В семидесятые годы эти новые персонажи проникли в сферу искусства. Со временем они настолько заполонили культуру, что живому действию персоны художника, похоже, места не осталось. Словообразование «тотальная инсталляция», например, не просто напоминает идеологему «советское искусство», а онтологически срастается с ней. Видимо, каждому периоду истории присущи свои «книжники и фарисеи». Сейчас ими стали культурологи и кураторы. Именно государственное фарисейство в 1960-х годах ХХ века послужило причиной появления «Другого искусства», т. е. искусства живого, человеческого. А вот сейчас из недр культуры и даже из того самого «нонконформизма» появилось это научное (наученное бесчеловечной системой) племя, желающее навязать художнику разные стратегии. Искусство же растет из единицы человеческой личности. Искусство – это персональное дело и живая, самоорганизующаяся система, чуждая политике, идеологии, экономике или еще чему-то внешнему по отношению к себе. И уж конечно, искусство и догматика – вещи несовместные. Я убежден, что есть априорные законы, ограничивающие произвол человеческой глупости и разного рода искушений. Например, желания выстраивать стратегию в искусстве или разводить на месте искусства цинизм, вменяя его себе в заслугу, как некое художественное качество…

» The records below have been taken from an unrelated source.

-- ==== Sys2Proof/Certificates/Slice0/Obligations.lean ====
section
/-!
DEFINITION. The statements for the provers.
-/
open Sys2Proof Sys2Proof.Machine

/-- A step runs the command at the front of the queue, on the state with the queue's rest; on an empty queue one cycle of LREFCLK
passes (the model's choice, log entry 8). -/
def Obligations.StepRunsTheFrontCommand : Prop :=
  (∀ (c : Instr) (cs : List Instr) (s : State), s.pending = c :: cs → step s = exec c (s.withPending cs)) ∧
  ∀ s : State, s.pending = [] → step s = .next { s with ao := { s.ao with time10 := s.ao.time10 + 64 } }

/-- A command's effect is on everything but the queue, and never on which part the device is. -/
def Obligations.CommandsLeaveQueueAndPart : Prop :=
  ∀ (c : Instr) (s t : State), exec c s = .next t → t.pending = s.pending ∧ t.part = s.part

/-- The invariant of `CanonicalFormIsKept` holds at reset. -/
def Obligations.CanonicalFormAtReset : Prop := State.reset.canon = true

/-- Every step keeps the canonical form of the registers, of the stack's cells and of its check bits. -/
def Obligations.CanonicalFormIsKept : Prop :=
  ∀ s t : State, s.canon = true → step s = .next t → t.canon = true

/-- DEV_TIME never runs backward; it is continuous through every reset except power-on. -/
def Obligations.DeviceTimeNeverRunsBackward : Prop :=
  ∀ s t : State, (∀ b : Boot, s.pending.head? ≠ some (.powerOnReset b)) → step s = .next t → s.ao.time10 ≤ t.ao.time10

/-- What arrives on the pairs and the host lanes touches neither security nor configuration. -/
def Obligations.LinkEventsCannotReachSecurity : Prop :=
  ∀ (c : Instr) (s t : State), linkEvent c = true → exec c s = .next t →
    t.nv = s.nv ∧ t.sec = s.sec ∧ t.fold = s.fold ∧ t.pci = s.pci ∧ t.box = s.box ∧ t.mdio = s.mdio ∧ t.herder = s.herder ∧
    t.clk = { s.clk with pll := t.clk.pll } ∧ t.start = s.start ∧ t.pos = s.pos ∧ t.thm = s.thm ∧
    ∀ a, regGroup a ∈ [.dev, .msix, .stage, .evtCfg, .clk, .thm, .pwr, .pos, .cen, .sec] → t.word a = s.word a

/-- A submission into the lowest free slot (R310), with the slot's next generation in its handle (R311). -/
def Obligations.SubmitTakesLowestFreeSlot : Prop :=
  ∀ (v : Word) (s : State), s.barOpen → s.lc ≠ 4 →
    (∀ k, k < 64 → s.slotState k = 0 → (∀ j, j < k → s.slotState j ≠ 0) →
      ∃ t, exec (.cmdSubmit v) s = .next t ∧
        t.slotState k = 1 ∧ t.slotOp k = v.toNat % 256 ∧
        t.get (F.CMD_SLOT_STATE_HANDLE k) = k * 1024 + (Tbl.get s.ao.gens 0 k % 1023 + 1) ∧
        t.get F.CMD_ACCEPT_RESULT = 0 ∧
        t.get F.CMD_ACCEPT_HANDLE = k * 1024 + (Tbl.get s.ao.gens 0 k % 1023 + 1) ∧
        Tbl.get t.ao.gens 0 k = Tbl.get s.ao.gens 0 k % 1023 + 1 ∧
        (∀ i, i < 8 → t.param k i = (s.word (A.CMD_PARAM i)).toNat) ∧ (t.slot k).role = s.role ∧
        (∀ a, a ≠ A.CMD_SLOT_STATE k → a ≠ A.CMD_ACCEPT → t.word a = s.word a) ∧
        (∀ j, j ≠ k → t.slot j = s.slot j) ∧
        Kept [.ao, .box] [.cmd] s t) ∧
    ((∀ k, k < 64 → s.slotState k ≠ 0) →
      ∃ t, exec (.cmdSubmit v) s = .next t ∧ t.get F.CMD_ACCEPT_RESULT = 1 ∧ t.get F.CMD_ACCEPT_HANDLE = 0 ∧
        (∀ a, a ≠ A.CMD_ACCEPT → t.word a = s.word a) ∧ Kept [] [.cmd] s t)
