theorem agree_closed (m : Nat) (z : State) : Closed m (Agree m z) := by
  intro u hu t h
  exact {
    part := (u.on_part t).trans h.part
    pending := (u.on_pending t).trans h.pending
    words := fun b a c => (Upd.on_word (kind_ne hu b) (kind_ne hu c)).trans (h.words b a c)
    ao := fun a b => by rw [Upd.on_ao (kind_ne hu a) (kind_ne hu b), h.ao a b]
    time := fun a b => (Upd.on_time (kind_ne hu a) (kind_ne hu b)).trans (h.time a b)
    latch := fun a => (Upd.on_latch (kind_ne hu a)).trans (h.latch a)
    nv := fun a => (Upd.on_nv (kind_ne hu a)).trans (h.nv a)
    fold := fun a => (Upd.on_fold (kind_ne hu a)).trans (h.fold a)
    box := fun a => (Upd.on_box (kind_ne hu a)).trans (h.box a)
    sec := fun a => (Upd.on_sec (kind_ne hu a)).trans (h.sec a)
    evt := fun a => (Upd.on_evt (kind_ne hu a)).trans (h.evt a)
    pci := fun a => (Upd.on_pci (kind_ne hu a)).trans (h.pci a)
    mdio := fun a => (Upd.on_mdio (kind_ne hu a)).trans (h.mdio a)
    cen := fun a => (Upd.on_cen (kind_ne hu a)).trans (h.cen a)
    evid := fun a => (Upd.on_evid (kind_ne hu a)).trans (h.evid a)
    pch := fun a => (Upd.on_pch (kind_ne hu a)).trans (h.pch a)
    bank := fun a => (Upd.on_bank (kind_ne hu a)).trans (h.bank a)
    line := fun a => (Upd.on_line (kind_ne hu a)).trans (h.line a)
    pad := fun a => (Upd.on_pad (kind_ne hu a)).trans (h.pad a)
    lane := fun a => (Upd.on_lane (kind_ne hu a)).trans (h.lane a)
    trv := fun a => (Upd.on_trv (kind_ne hu a)).trans (h.trv a)
    drv := fun a => (Upd.on_drv (kind_ne hu a)).trans (h.drv a)
    apply := fun a => (Upd.on_apply (kind_ne hu a)).trans (h.apply a)
    pos := fun a => (Upd.on_pos (kind_ne hu a)).trans (h.pos a)
    piste := fun a => (Upd.on_piste (kind_ne hu a)).trans (h.piste a)
    cal := fun a => (Upd.on_cal (kind_ne hu a)).trans (h.cal a)
    diag := fun a => (Upd.on_diag (kind_ne hu a)).trans (h.diag a)
    clk := fun a => (Upd.on_clk (kind_ne hu a)).trans (h.clk a)
    start := fun a => (Upd.on_start (kind_ne hu a)).trans (h.start a)
    tst := fun a => (Upd.on_tst (kind_ne hu a)).trans (h.tst a)
    thm := fun a => (Upd.on_thm (kind_ne hu a)).trans (h.thm a)
    dram := fun a => (Upd.on_dram (kind_ne hu a)).trans (h.dram a)
    chk := fun a => (Upd.on_chk (kind_ne hu a)).trans (h.chk a)
    herder := fun a => (Upd.on_herder (kind_ne hu a)).trans (h.herder a)
    pwr := fun a => (Upd.on_pwr (kind_ne hu a)).trans (h.pwr a)
    pins := fun a => (Upd.on_pins (kind_ne hu a)).trans (h.pins a)
    out := fun a => (Upd.on_out (kind_ne hu a)).trans (h.out a)
    freeCtr := fun a => (Upd.on_freeCtr (kind_ne hu a)).trans (h.freeCtr a)
  }
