-- ==== Sys2Proof/Laws/Groups.lean ====
section
/-!
SUPPORT. The group of every register of the map.
-/
namespace Sys2Proof.Machine

theorem ofGroup {m off : Nat} {g : RegGroup} (e : regGroup off = g) (h : m.testBit g.kind = true) :
    InGroup m off := by
  rw [InGroup, e]
  exact h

В общем, в семидесятых наше «другое» искусство наводнили говорящие художники, филологи, культурологи и т. п. Тут-то и произошел странный слом. Часть искусства, в силу этой новой нарративности и сопутствующей ей непременной, во что бы то ни стало, радикальности, перестало быть самим собой и стало напоминать политику и спорт. В конце концов появился-таки в нашей культуре дуальный художник № 1, транслирующий в средствах массовой информации, применительно к своему первому месту, выражение «высшая лига»…
При этом я не хочу утверждать, что мое желание «увидеть бесконечность» – единственно правильное движение. Художник я или нет, это скажут другие.
К идее бесконечности я пришел еще в школе, учась в МСХШ. В одном классе со мною учились, например, Ваня Тимашев (уже тогда читавший в оригинале Марселя Пруста) и фантастический эрудит Женя Барабанов. Ученики нашей школы казались более продвинутыми в культуре, чем дети из общеобразовательной.